• TASK DETAILS: Take the material below and restate it word for word, stopping after the line in which "(13 R469). -/" occurs.

• DATA SECTION:
%%
-- ==== Sys2Proof/Machine/DspExec.lean ====
section
/-! DEFINITION. The DSP instructions, one meaning for each (13_dsp_instructions.md R464 to R478): core c issues the
instruction where the word at its PC encodes it; ecc is the outcome of its memory reads. -/

namespace Sys2Proof.Machine

/-- NOP (13 R464). -/
def execDspNop (c ecc : Nat) (s : State) : Out := .next (dspIssue c .nop 0 ecc s)

/-- HALT (13 R464, 12 R452). -/
def execDspHalt (c ecc : Nat) (s : State) : Out := .next (dspIssue c .halt 0 ecc s)

/-- RET (13 R464). -/
def execDspRet (c ecc : Nat) (s : State) : Out := .next (dspIssue c .ret 0 ecc s)

/-- RETI (13 R464). -/
def execDspReti (c ecc : Nat) (s : State) : Out := .next (dspIssue c .reti 0 ecc s)

/-- LEAVE (13 R464, R467). -/
def execDspLeave (c ecc : Nat) (s : State) : Out := .next (dspIssue c .leave 0 ecc s)

/-- WAIT (13 R468). -/
def execDspWait (c ecc : Nat) (s : State) : Out := .next (dspIssue c .wait 0 ecc s)

/-- TFLG (13 R464, R465). -/
def execDspTflg (c f o ecc : Nat) (s : State) : Out := .next (dspIssue c (.tflg f o) 0 ecc s)

/-- BRI (13 R464, R466). -/
def execDspBri (c cc p ecc : Nat) (s : State) : Out := .next (dspIssue c (.bri cc p) 0 ecc s)

/-- BR (13 R466). -/
def execDspBr (c cc t ecc : Nat) (s : State) : Out := .next (dspIssue c (.br cc t) 0 ecc s)

/-- CALL (13 R466). -/
def execDspCall (c cc t ecc : Nat) (s : State) : Out := .next (dspIssue c (.call cc t) 0 ecc s)

/-- LOOP (13 R467, 12 R434). -/
def execDspLoop (c : Nat) (reg : Bool) (k len ecc : Nat) (s : State) : Out :=
  .next (dspIssue c (.loop reg k len) 0 ecc s)

/-- REP (13 R467, 12 R435). -/
def execDspRep (c : Nat) (reg : Bool) (k ecc : Nat) (s : State) : Out := .next (dspIssue c (.rept reg k) 0 ecc s)

/-- LDI (13 R469). -/
def execDspLdi (c file : Nat) (h : Bool) (r imm ecc : Nat) (s : State) : Out :=
  .next (dspIssue c (.ldi file h r imm) 0 ecc s)

/-- ADD (13 R470). -/
def execDspAdd (c d a b ecc : Nat) (s : State) : Out := .next (dspIssue c (.alu .add d a b 0 0) 0 ecc s)

/-- SUB (13 R470). -/
def execDspSub (c d a b ecc : Nat) (s : State) : Out := .next (dspIssue c (.alu .sub d a b 0 0) 0 ecc s)

/-- ADDS (13 R470). -/
def execDspAdds (c d a b ecc : Nat) (s : State) : Out := .next (dspIssue c (.alu .adds d a b 0 0) 0 ecc s)

/-- SUBS (13 R470). -/
def execDspSubs (c d a b ecc : Nat) (s : State) : Out := .next (dspIssue c (.alu .subs d a b 0 0) 0 ecc s)

/-- AND (13 R470). -/
def execDspAnd (c d a b ecc : Nat) (s : State) : Out := .next (dspIssue c (.alu .and d a b 0 0) 0 ecc s)

/-- OR (13 R470). -/
def execDspOr (c d a b ecc : Nat) (s : State) : Out := .next (dspIssue c (.alu .or d a b 0 0) 0 ecc s)

/-- XOR (13 R470). -/
def execDspXor (c d a b ecc : Nat) (s : State) : Out := .next (dspIssue c (.alu .xor d a b 0 0) 0 ecc s)

/-- NOT (13 R470). -/
def execDspNot (c d a ecc : Nat) (s : State) : Out := .next (dspIssue c (.alu .not d a 0 0 0) 0 ecc s)

/-- NEG (13 R470). -/
def execDspNeg (c d a ecc : Nat) (s : State) : Out := .next (dspIssue c (.alu .neg d a 0 0 0) 0 ecc s)

/-- ABS (13 R470). -/
def execDspAbs (c d a ecc : Nat) (s : State) : Out := .next (dspIssue c (.alu .abs d a 0 0 0) 0 ecc s)

/-- CMP (13 R470). -/
def execDspCmp (c a b ecc : Nat) (s : State) : Out := .next (dspIssue c (.alu .cmp 0 a b 0 0) 0 ecc s)

/-- ASL (13 R470). -/
def execDspAsl (c d a sh ecc : Nat) (s : State) : Out := .next (dspIssue c (.alu .asl d a 0 sh 0) 0 ecc s)

/-- ASR (13 R470). -/
def execDspAsr (c d a sh ecc : Nat) (s : State) : Out := .next (dspIssue c (.alu .asr d a 0 sh 0) 0 ecc s)

/-- LSR (13 R470). -/
def execDspLsr (c d a sh ecc : Nat) (s : State) : Out := .next (dspIssue c (.alu .lsr d a 0 sh 0) 0 ecc s)

/-- MIN (13 R470). -/
def execDspMin (c d a b ecc : Nat) (s : State) : Out := .next (dspIssue c (.alu .min d a b 0 0) 0 ecc s)

/-- MAX (13 R470). -/
def execDspMax (c d a b ecc : Nat) (s : State) : Out := .next (dspIssue c (.alu .max d a b 0 0) 0 ecc s)

/-- ADD2 (13 R470). -/
def execDspAdd2 (c d a b ecc : Nat) (s : State) : Out := .next (dspIssue c (.alu .add2 d a b 0 0) 0 ecc s)

/-- SUB2 (13 R470). -/
def execDspSub2 (c d a b ecc : Nat) (s : State) : Out := .next (dspIssue c (.alu .sub2 d a b 0 0) 0 ecc s)

/-- ADD2H (13 R470). -/
def execDspAdd2h (c d a b ecc : Nat) (s : State) : Out := .next (dspIssue c (.alu .add2h d a b 0 0) 0 ecc s)

/-- SUB2H (13 R470). -/
def execDspSub2h (c d a b ecc : Nat) (s : State) : Out := .next (dspIssue c (.alu .sub2h d a b 0 0) 0 ecc s)

/-- ADDI (13 R470). -/
def execDspAddi (c d a imm ecc : Nat) (s : State) : Out := .next (dspIssue c (.alu .addi d a 0 imm 0) 0 ecc s)

/-- CMPI (13 R470). -/
def execDspCmpi (c a imm ecc : Nat) (s : State) : Out := .next (dspIssue c (.alu .cmpi 0 a 0 imm 0) 0 ecc s)

/-- BFLY (13 R470). -/
def execDspBfly (c d e a b ecc : Nat) (s : State) : Out := .next (dspIssue c (.alu .bfly d a b 0 e) 0 ecc s)

/-- BFLYH (13 R470). -/
def execDspBflyh (c d e a b ecc : Nat) (s : State) : Out := .next (dspIssue c (.alu .bflyh d a b 0 e) 0 ecc s)

/-- CLR (13 R471). -/
def execDspClr (c k j a b sh ecc : Nat) (s : State) : Out := .next (dspIssue c (.acc .clr k j a b sh) 0 ecc s)

/-- ADDA (13 R471). -/
def execDspAdda (c k j a b sh ecc : Nat) (s : State) : Out := .next (dspIssue c (.acc .adda k j a b sh) 0 ecc s)

/-- SUBA (13 R471). -/
def execDspSuba (c k j a b sh ecc : Nat) (s : State) : Out := .next (dspIssue c (.acc .suba k j a b sh) 0 ecc s)

/-- TFRA (13 R471). -/
def execDspTfra (c k j a b sh ecc : Nat) (s : State) : Out := .next (dspIssue c (.acc .tfra k j a b sh) 0 ecc s)

/-- NEGA (13 R471). -/
def execDspNega (c k j a b sh ecc : Nat) (s : State) : Out := .next (dspIssue c (.acc .nega k j a b sh) 0 ecc s)

/-- ABSA (13 R471). -/
def execDspAbsa (c k j a b sh ecc : Nat) (s : State) : Out := .next (dspIssue c (.acc .absa k j a b sh) 0 ecc s)

/-- ASLA (13 R471). -/
def execDspAsla (c k j a b sh ecc : Nat) (s : State) : Out := .next (dspIssue c (.acc .asla k j a b sh) 0 ecc s)

/-- ASRA (13 R471). -/
def execDspAsra (c k j a b sh ecc : Nat) (s : State) : Out := .next (dspIssue c (.acc .asra k j a b sh) 0 ecc s)

/-- ADDD (13 R471). -/
def execDspAddd (c k j a b sh ecc : Nat) (s : State) : Out := .next (dspIssue c (.acc .addd k j a b sh) 0 ecc s)

/-- SUBD (13 R471). -/
def execDspSubd (c k j a b sh ecc : Nat) (s : State) : Out := .next (dspIssue c (.acc .subd k j a b sh) 0 ecc s)

/-- SATA (13 R471). -/
def execDspSata (c k j a b sh ecc : Nat) (s : State) : Out := .next (dspIssue c (.acc .sata k j a b sh) 0 ecc s)

/-- CMPA (13 R471). -/
def execDspCmpa (c k j a b sh ecc : Nat) (s : State) : Out := .next (dspIssue c (.acc .cmpa k j a b sh) 0 ecc s)

/-- MPYI (13 R471). -/
def execDspMpyi (c k j a b sh ecc : Nat) (s : State) : Out := .next (dspIssue c (.acc .mpyi k j a b sh) 0 ecc s)

/-- MACI (13 R471). -/
def execDspMaci (c k j a b sh ecc : Nat) (s : State) : Out := .next (dspIssue c (.acc .maci k j a b sh) 0 ecc s)

/-- MAC (13 R472). -/
def execDspMac (c k a b : Nat) (mx my : Option PMove) (ecc : Nat) (s : State) : Out :=
  .next (dspIssue c (.frac .mac k a b mx my) 0 ecc s)

/-- MSU (13 R472). -/
def execDspMsu (c k a b : Nat) (mx my : Option PMove) (ecc : Nat) (s : State) : Out :=
  .next (dspIssue c (.frac .msu k a b mx my) 0 ecc s)

/-- MPY (13 R472). -/
def execDspMpy (c k a b : Nat) (mx my : Option PMove) (ecc : Nat) (s : State) : Out :=
  .next (dspIssue c (.frac .mpy k a b mx my) 0 ecc s)

/-- MOVE (13 R472). -/
def execDspMove (c : Nat) (mx my : Option PMove) (ecc : Nat) (s : State) : Out :=
  .next (dspIssue c (.frac .move 0 0 0 mx my) 0 ecc s)

/-- QMAC (13 R473). -/
def execDspQmac (c q a b u sp : Nat) (mv : Option PMove) (ecc : Nat) (s : State) : Out :=
  .next (dspIssue c (.quad .qmac q a b u sp mv) 0 ecc s)

/-- QMSU (13 R473). -/
def execDspQmsu (c q a b u sp : Nat) (mv : Option PMove) (ecc : Nat) (s : State) : Out :=
  .next (dspIssue c (.quad .qmsu q a b u sp mv) 0 ecc s)

/-- QMPY (13 R473). -/
def execDspQmpy (c q a b u sp : Nat) (mv : Option PMove) (ecc : Nat) (s : State) : Out :=
  .next (dspIssue c (.quad .qmpy q a b u sp mv) 0 ecc s)

/-- CMAC (13 R474). -/
def execDspCmac (c q a b : Nat) (mx my : Option PMove) (ecc : Nat) (s : State) : Out :=
  .next (dspIssue c (.cplx .cmac q a b mx my) 0 ecc s)

/-- CMSU (13 R474). -/
def execDspCmsu (c q a b : Nat) (mx my : Option PMove) (ecc : Nat) (s : State) : Out :=
  .next (dspIssue c (.cplx .cmsu q a b mx my) 0 ecc s)

/-- CMPY (13 R474). -/
def execDspCmpy (c q a b : Nat) (mx my : Option PMove) (ecc : Nat) (s : State) : Out :=
  .next (dspIssue c (.cplx .cmpy q a b mx my) 0 ecc s)

/-- CMACJ (13 R474). -/
def execDspCmacj (c q a b : Nat) (mx my : Option PMove) (ecc : Nat) (s : State) : Out :=
  .next (dspIssue c (.cplx .cmacj q a b mx my) 0 ecc s)

/-- CMPYJ (13 R474). -/
def execDspCmpyj (c q a b : Nat) (mx my : Option PMove) (ecc : Nat) (s : State) : Out :=
  .next (dspIssue c (.cplx .cmpyj q a b mx my) 0 ecc s)

/-- TAP (13 R475). -/
def execDspTap (c : Nat) (dir sub : Bool) (k pc cm pr rm pw wm ecc : Nat) (s : State) : Out :=
  .next (dspIssue c (.tap dir sub k pc cm pr rm pw wm) 0 ecc s)

/-- LD (13 R476). -/
def execDspLd (c sp r p md imm ecc : Nat) (s : State) : Out := .next (dspIssue c (.ld sp r p md imm) 0 ecc s)

/-- ST (13 R476). -/
def execDspSt (c sp r p md imm ecc : Nat) (s : State) : Out := .next (dspIssue c (.st sp r p md imm) 0 ecc s)

/-- MOV (13 R477). -/
def execDspMov (c dst src ecc : Nat) (s : State) : Out := .next (dspIssue c (.mov dst src) 0 ecc s)

/-- WRS (13 R477). -/
def execDspWrs (c sys d ecc : Nat) (s : State) : Out := .next (dspIssue c (.wrs sys d) 0 ecc s)

/-- RDS (13 R477). -/
def execDspRds (c d sys ecc : Nat) (s : State) : Out := .next (dspIssue c (.rds d sys) 0 ecc s)

/-- PACK (13 R477). -/
def execDspPack (c d q ecc : Nat) (s : State) : Out := .next (dspIssue c (.pack d q) 0 ecc s)

/-- MOV16 (13 R477). -/
def execDspMov16 (c d k ecc : Nat) (s : State) : Out := .next (dspIssue c (.mov16 d k) 0 ecc s)

/-- IN (13 R478). -/
def execDspIn (c : Nat) (dst : StrArg) (k ecc : Nat) (s : State) : Out := .next (dspIssue c (.strIn dst k) 0 ecc s)

/-- OUT (13 R478). -/
def execDspOut (c : Nat) (src : StrArg) (k ecc : Nat) (s : State) : Out := .next (dspIssue c (.strOut src k) 0 ecc s)

/-- CLOSE (13 R478, 12 R442). -/
def execDspClose (c k ecc : Nat) (s : State) : Out := .next (dspIssue c (.close k) 0 ecc s)

/-- SKIPI (13 R478). -/
def execDspSkipi (c k ecc : Nat) (s : State) : Out := .next (dspIssue c (.skipi k) 0 ecc s)

end Sys2Proof.Machine
end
%%
• REPLY TO THE TASK:
-- ==== Sys2Proof/Machine/DspExec.lean ====
section
/-! DEFINITION. The DSP instructions, one meaning for each (13_dsp_instructions.md R464 to R478): core c issues the
instruction where the word at its PC encodes it; ecc is the outcome of its memory reads. -/

namespace Sys2Proof.Machine

/-- NOP (13 R464). -/
def execDspNop (c ecc : Nat) (s : State) : Out := .next (dspIssue c .nop 0 ecc s)

/-- HALT (13 R464, 12 R452). -/
def execDspHalt (c ecc : Nat) (s : State) : Out := .next (dspIssue c .halt 0 ecc s)

/-- RET (13 R464). -/
def execDspRet (c ecc : Nat) (s : State) : Out := .next (dspIssue c .ret 0 ecc s)

/-- RETI (13 R464). -/
def execDspReti (c ecc : Nat) (s : State) : Out := .next (dspIssue c .reti 0 ecc s)

/-- LEAVE (13 R464, R467). -/
def execDspLeave (c ecc : Nat) (s : State) : Out := .next (dspIssue c .leave 0 ecc s)

/-- WAIT (13 R468). -/
def execDspWait (c ecc : Nat) (s : State) : Out := .next (dspIssue c .wait 0 ecc s)

/-- TFLG (13 R464, R465). -/
def execDspTflg (c f o ecc : Nat) (s : State) : Out := .next (dspIssue c (.tflg f o) 0 ecc s)

/-- BRI (13 R464, R466). -/
def execDspBri (c cc p ecc : Nat) (s : State) : Out := .next (dspIssue c (.bri cc p) 0 ecc s)

/-- BR (13 R466). -/
def execDspBr (c cc t ecc : Nat) (s : State) : Out := .next (dspIssue c (.br cc t) 0 ecc s)

/-- CALL (13 R466). -/
def execDspCall (c cc t ecc : Nat) (s : State) : Out := .next (dspIssue c (.call cc t) 0 ecc s)

/-- LOOP (13 R467, 12 R434). -/
def execDspLoop (c : Nat) (reg : Bool) (k len ecc : Nat) (s : State) : Out :=
  .next (dspIssue c (.loop reg k len) 0 ecc s)

/-- REP (13 R467, 12 R435). -/
def execDspRep (c : Nat) (reg : Bool) (k ecc : Nat) (s : State) : Out := .next (dspIssue c (.rept reg k) 0 ecc s)

/-- LDI (13 R469). -/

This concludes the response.